March 31 marked the date that two county jobs and three county services were to be eliminated to balance the 2004 budget. But more than three months after the Moffat County Board of Commissioners enacted them, the budget cuts have played out in unusual ways.
Shadow Mountain Clubhouse and the Lutrell Barn will remain open, even though they had been scheduled to close on Wednesday. Maintenance payments for county television transformers will be transferred to K-27 owner Jerry Thompson, meaning rural residents will still receive TV signals.
It's likely that volunteers will pick up the work for the Maybell Ambulance that was performed by former Emergency Services Coordinator Karen Burley, and the commissioners are considering ways to fill the void created by the departure of Natural Resources Specialist Ann Franklin whose position was cut. "The cuts haven't been as significant as we anticipated," Commis-sioner Marianna Raftopoulos said.
The closure of Shadow Mountain was one of the more controversial cuts the commissioners proposed. Disabled county residents claimed Shadow Mountain's pool was the only place in the county where they could exercise.
The commissioners adopted a new payment system for the facility, and Commissioner Darryl Steele led the effort to raise money within the community to keep the building open. The Memorial Hospital, the Kiwanis Club, the Craig City Council, the Moffat County School District and Rehabilitation Services of Craig all donated money to keep the building open.

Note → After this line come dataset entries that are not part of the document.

-- ==== Sys2Proof/Proofs/Endings.lean ====
section
/-! PROOF. How a motion ends (R87, R88, R93, R95, R100): the report of the ended profile, the channel at IDLE or passing
to its pending start, home found, and a search exhausted. -/
namespace Sys2Proof.Machine

/-! ## The report of an ended profile (R100) -/

section Report
variable {s t : State} {c d : Fin 4} {ch : Channel} {o : EndOutcome}

theorem offerTrigger_waits {t : Trigger} (hd : s.cue.dispatch ≠ .idle) (hq : s.cue.queue.length < 16) :
    s.offerTrigger t = { s with cue.queue := s.cue.queue ++ [t] } := by
  unfold State.offerTrigger
  rw [if_pos hq]
  unfold State.takeTrigger
  split
  · next _ e => exact absurd e hd
  all_goals rfl

theorem offerOwn_left {f : Frame} (hb : s.ring.bypass = false) (hs : s.ring.sending.isSome = true)
    (hi : s.ring.insertion.length < 8) : s.offerOwn f = { s with ring.insertion := s.ring.insertion ++ [f] } :=
  (offerOwn_joins hb hi).trans (pump_left (.inr hs))

/-- The DONE frame of a profile that ended. -/
def State.doneFrame (s : State) (c : Fin 4) (p : Fin 32) (o : EndOutcome) (ch : Channel) : Frame :=
  s.ownFrame 0x12 (donePayload c p o ch.clamped ch.position)

/-- The DONE of the report, where the copy asks for it. -/
def State.doneSent (s : State) (c : Fin 4) (ch : Channel) (p : Fin 32) (o : EndOutcome) : List Frame :=
  match (s.chan c).held with
  | .copy k => if k.reportDone then [s.doneFrame c p o ch] else []
  | .absent => []
  | .damaged => []

theorem report_none (h : ch.profile = none) : s.report c ch o = s := by
  unfold State.report; rw [h]

/-- The state in which the trigger is offered: after the DONE, if one is sent. -/
def State.done (s : State) (c : Fin 4) (ch : Channel) (p : Fin 32) (o : EndOutcome) : State :=
  match s.doneSent c ch p o with
  | [] => s
  | f :: _ => s.offerOwn f

theorem report_some {p : Fin 32} (h : ch.profile = some p) : s.report c ch o =
    ((s.done c ch p o).offerTrigger (.localDone c o p)).withChan c
      { ((s.done c ch p o).offerTrigger (.localDone c o p)).chan c with profile := none, clamped := false } := by
  have sent : s.done c ch p o = if (match (s.chan c).held with
      | .copy k => k.reportDone | .absent => false | .damaged => false) then
      s.offerOwn (s.ownFrame 0x12 (donePayload c p o ch.clamped ch.position)) else s := by
    unfold State.done State.doneSent
    cases (s.chan c).held with
    | absent => rfl
    | damaged => rfl
    | copy k => cases hk : k.reportDone <;> simp [hk, State.doneFrame]
  rw [sent]
  unfold State.report
  rw [h] <;> rfl

theorem gentle_done (ha : s.Awake) (p : Fin 32) : Gentle s (s.done c ch p o) := by
  unfold State.done
  split
  · exact .refl s
  · exact gentle_offerOwn ha _

theorem done_left (hb : s.ring.bypass = false) (hs : s.ring.sending.isSome = true) (hi : s.ring.insertion.length < 8)
    (p : Fin 32) : s.done c ch p o = { s with ring.insertion := s.ring.insertion ++ s.doneSent c ch p o } := by
  have one : s.doneSent c ch p o = [] ∨ ∃ f, s.doneSent c ch p o = [f] := by
    unfold State.doneSent
    split
    · split
      · exact .inr ⟨_, rfl⟩
      · exact .inl rfl
    all_goals exact .inl rfl
  unfold State.done
  rcases one with e | ⟨f, e⟩ <;> rw [e]
  · simp
  · exact offerOwn_left hb hs hi

theorem done_overflow (p : Fin 32) : (s.done c ch p o).alert.overflow = s.alert.overflow := by
  unfold State.done State.offerOwn
  split
  · rfl
  · split
    · exact pump_overflow _
    · rfl

theorem done_waited {p : Fin 32} {k : Cause} {n : Nat} (h : (s.done c ch p o).Unseen k n) : s.Unseen k n := by
  unfold State.done at h
  split at h
  · exact h
  · exact offerOwn_waited h

/-- What the report of an ended profile leaves alone, and what it does to the channel, the trigger queue and the
insertion queue. -/
structure Reported (s t : State) (c : Fin 4) (ch : Channel) (o : EndOutcome) : Prop where
  awake  : t.Awake
  mode   : t.mode = s.mode
  effect : t.effect = s.effect
  mgmt   : t.mgmt = s.mgmt
  words  : t.mem.words = s.mem.words
  guards : t.motion.guards = s.motion.guards
  owed   : t.motion.owed = s.motion.owed
  sampled : t.straps = s.straps ∧ t.sampling = s.sampling ∧ t.ring.hopLimit = s.ring.hopLimit ∧
    t.ring.bypass = s.ring.bypass
  others : ∀ d, d ≠ c → s.Stays d → t.chan d = s.chan d
  own    : s.Stays c → (s.chan c).profile = ch.profile →
    t.chan c = { s.chan c with profile := none, clamped := (t.chan c).clamped }
  atRest : ∀ d, (t.chan d).state.atRest = (s.chan d).state.atRest
  keeps  : ∀ d, s.Stays d → t.Stays d
  unseen : ∀ k n, s.Unseen k n → t.Unseen k n
  seen   : ∀ k n, t.Unseen k n → s.Unseen k n
  overflow : t.alert.overflow = s.alert.overflow
  silent : ch.profile = none → t = s
  offers : ∀ q, ch.profile = some q → s.cue.dispatch ≠ .idle → s.cue.queue.length < 16 →
    t.cue = { s.cue with queue := s.cue.queue ++ [.localDone c o q] }
  sends  : s.ring.bypass = false → s.ring.sending.isSome = true → s.ring.insertion.length < 8 →
    t.ring.sending = s.ring.sending ∧ t.ring.insertion = s.ring.insertion ++
      (match ch.profile with | some q => s.doneSent c ch q o | none => [])

theorem haltReleased_congr (hg : t.motion.guards = s.motion.guards) (hs : ∀ i, t.slotAt i = s.slotAt i)
    (hm : (t.chan d).guardMap = (s.chan d).guardMap) (ha : (t.chan d).attend = (s.chan d).attend) :
    t.haltReleased d = s.haltReleased d := by
  have closed : ∀ m, t.guardsClosed m = s.guardsClosed m := fun m => by
    simp only [State.guardsClosed, State.guardIn, hg]
  unfold State.haltReleased
  rw [hm, ha, closed, anyRecord_congr _ hs]

theorem faultReleased_congr (hs : ∀ i, t.slotAt i = s.slotAt i)
    (hr : (t.chan d).faultReason = (s.chan d).faultReason) (hp : (t.chan d).faultPin = (s.chan d).faultPin) :
    t.faultReleased d = s.faultReleased d := by
  unfold State.faultReleased
  rw [hr, hp]
  simp only [anyRecord_congr _ hs]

Steve Grandbouche, Moffat County Parks and Recreation director, developed a new fee structure that would keep the Lutrell Barn open for the duration of 2004. However, the status of both facilities will be reevaluated at the end of the year, Commissioner Les Hampton said.
At a meeting on Wednesday, the commissioners and Jerry Thomspon reached a verbal agreement on the county's transmitters. Until County Attorney Kathleen Taylor finishes drawing leases for the transmitters, the county will pass maintenance bills along to Thompson.

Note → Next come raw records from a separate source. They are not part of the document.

-- ==== Sys2Proof/Proofs/Lamps.lean ====
section
/-! PROOF. Lamps that are what the rules call for (R71 to R75), and what keeps them so: every change of a channel, a
record or the node tells the lamps that it concerns. -/
namespace Sys2Proof.Machine

/-- The lamps of all buttons but those named are what the rules call for. -/
def State.FreshBut (s : State) (p : Fin 16 → Prop) : Prop := ∀ b, ¬ p b → (s.btn b).lamp = s.lampFor b

/-- Every lamp is what the rules call for. -/
def State.Fresh (s : State) : Prop := ∀ b, (s.btn b).lamp = s.lampFor b

section Congruence
variable {s t : State} {b : Fin 16} {c : Fin 4} {p : Fin 16 → Prop}

theorem State.Fresh.but (h : s.Fresh) : s.FreshBut p := fun b _ => h b

theorem State.FreshBut.all (h : s.FreshBut p) (hp : ∀ b, ¬ p b) : s.Fresh := fun b => h b (hp b)

/-- What a lamp rests on, part by part. -/
theorem lampFor_parts {x : Lamp} (hb : t.btn b = { s.btn b with lamp := x }) (hp : ∀ h, t.pressAnswer h = s.pressAnswer h)
    (hc : ∀ k, (s.btn b).held = .copy k → t.lampChannelReady k = s.lampChannelReady k)
    (hr : t.helpRecord b = s.helpRecord b) : t.lampFor b = s.lampFor b := by
  have ready : t.dispatchReady b = s.dispatchReady b := by
    unfold State.dispatchReady
    simp only [hb, hp]
    rfl
  have held : (t.btn b).held = (s.btn b).held := by rw [hb]
  have lock : (t.btn b).lock = (s.btn b).lock := by rw [hb]
  unfold State.lampFor
  rw [held]
  cases hk : (s.btn b).held with
  | absent => rfl
  | damaged => rfl
  | copy k => simp only [hp, lock, ready, hc k hk, hr]

theorem pressAnswer_congr (hm : t.mode.mode = s.mode.mode) (hl : t.mode.lineLost = s.mode.lineLost)
    (hp : t.mode.localPlay = s.mode.localPlay) (h : Bool) : t.pressAnswer h = s.pressAnswer h := by
  unfold State.pressAnswer State.lossRestricts State.localPlayOn
  rw [hm, hl, hp]

theorem helpRecord_congr (h : ∀ i, t.slotAt i = s.slotAt i) : t.helpRecord b = s.helpRecord b := by
  simp only [State.helpRecord, State.findRecord, h]

theorem gated_mono (hc : (t.chan c).held = (s.chan c).held) (hu : ∀ k n, s.Unseen k n → t.Unseen k n)
    (h : s.gated c = true) : t.gated c = true := by
  obtain ⟨k, i, r, hk, attend, hr, waits, concerns⟩ := (gated_iff s c).mp h
  obtain ⟨j, x, hj, seen, cause, subject⟩ := hu _ _ ⟨i, r, hr, (unseen_eq_true r).mpr waits, rfl, rfl⟩
  exact (gated_iff t c).mpr ⟨k, j, x, hc.trans hk, attend, hj, (unseen_eq_true x).mp seen, by rwa [cause, subject]⟩

/-- Gating rests on the copy and on the records that wait to be seen. -/
theorem gated_congr (hc : (t.chan c).held = (s.chan c).held) (hu : ∀ k n, t.Unseen k n ↔ s.Unseen k n) :
    t.gated c = s.gated c :=
  Bool.eq_iff_iff.mpr ⟨gated_mono hc.symm fun k n => (hu k n).mp, gated_mono hc fun k n => (hu k n).mpr⟩

theorem lampChannelReady_congr {k : ButtonSettings} (h : ∀ d, k.lampChannel = some d →
    (t.chan d).state = (s.chan d).state ∧ t.gated d = s.gated d) : t.lampChannelReady k = s.lampChannelReady k := by
  unfold State.lampChannelReady
  cases hk : k.lampChannel with
  | none => rfl
  | some d =>
    obtain ⟨state, gated⟩ := h d hk
    simp only [state, gated]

After the county eliminated the Maybell ambulance director's position, Raftopoulos said one individual volunteered to provide day coverage in Maybell, and two ambulance members have volunteered to cover administrative duties. When Burley's job was cut, many Maybell residents worried they would lose daytime emergency coverage because most Maybell Ambulance volunteers work outside of Maybell.
The Moffat County Land Use Board and the commissioners have been considering a variety of options to continue the work Ann Franklin did as Natural Resources specialist. Their first choice is to use grants to fund a part-time position for an employee to implement the fire plan, work on sage grouse planning and the Dinosaur National Monument grazing plan, among other responsibilities.
If it isn't possible to fund that position, the commissioners might divide the work among other county employees, possibly having an extension agent and a sheriff's deputy work on implementing the fire plan.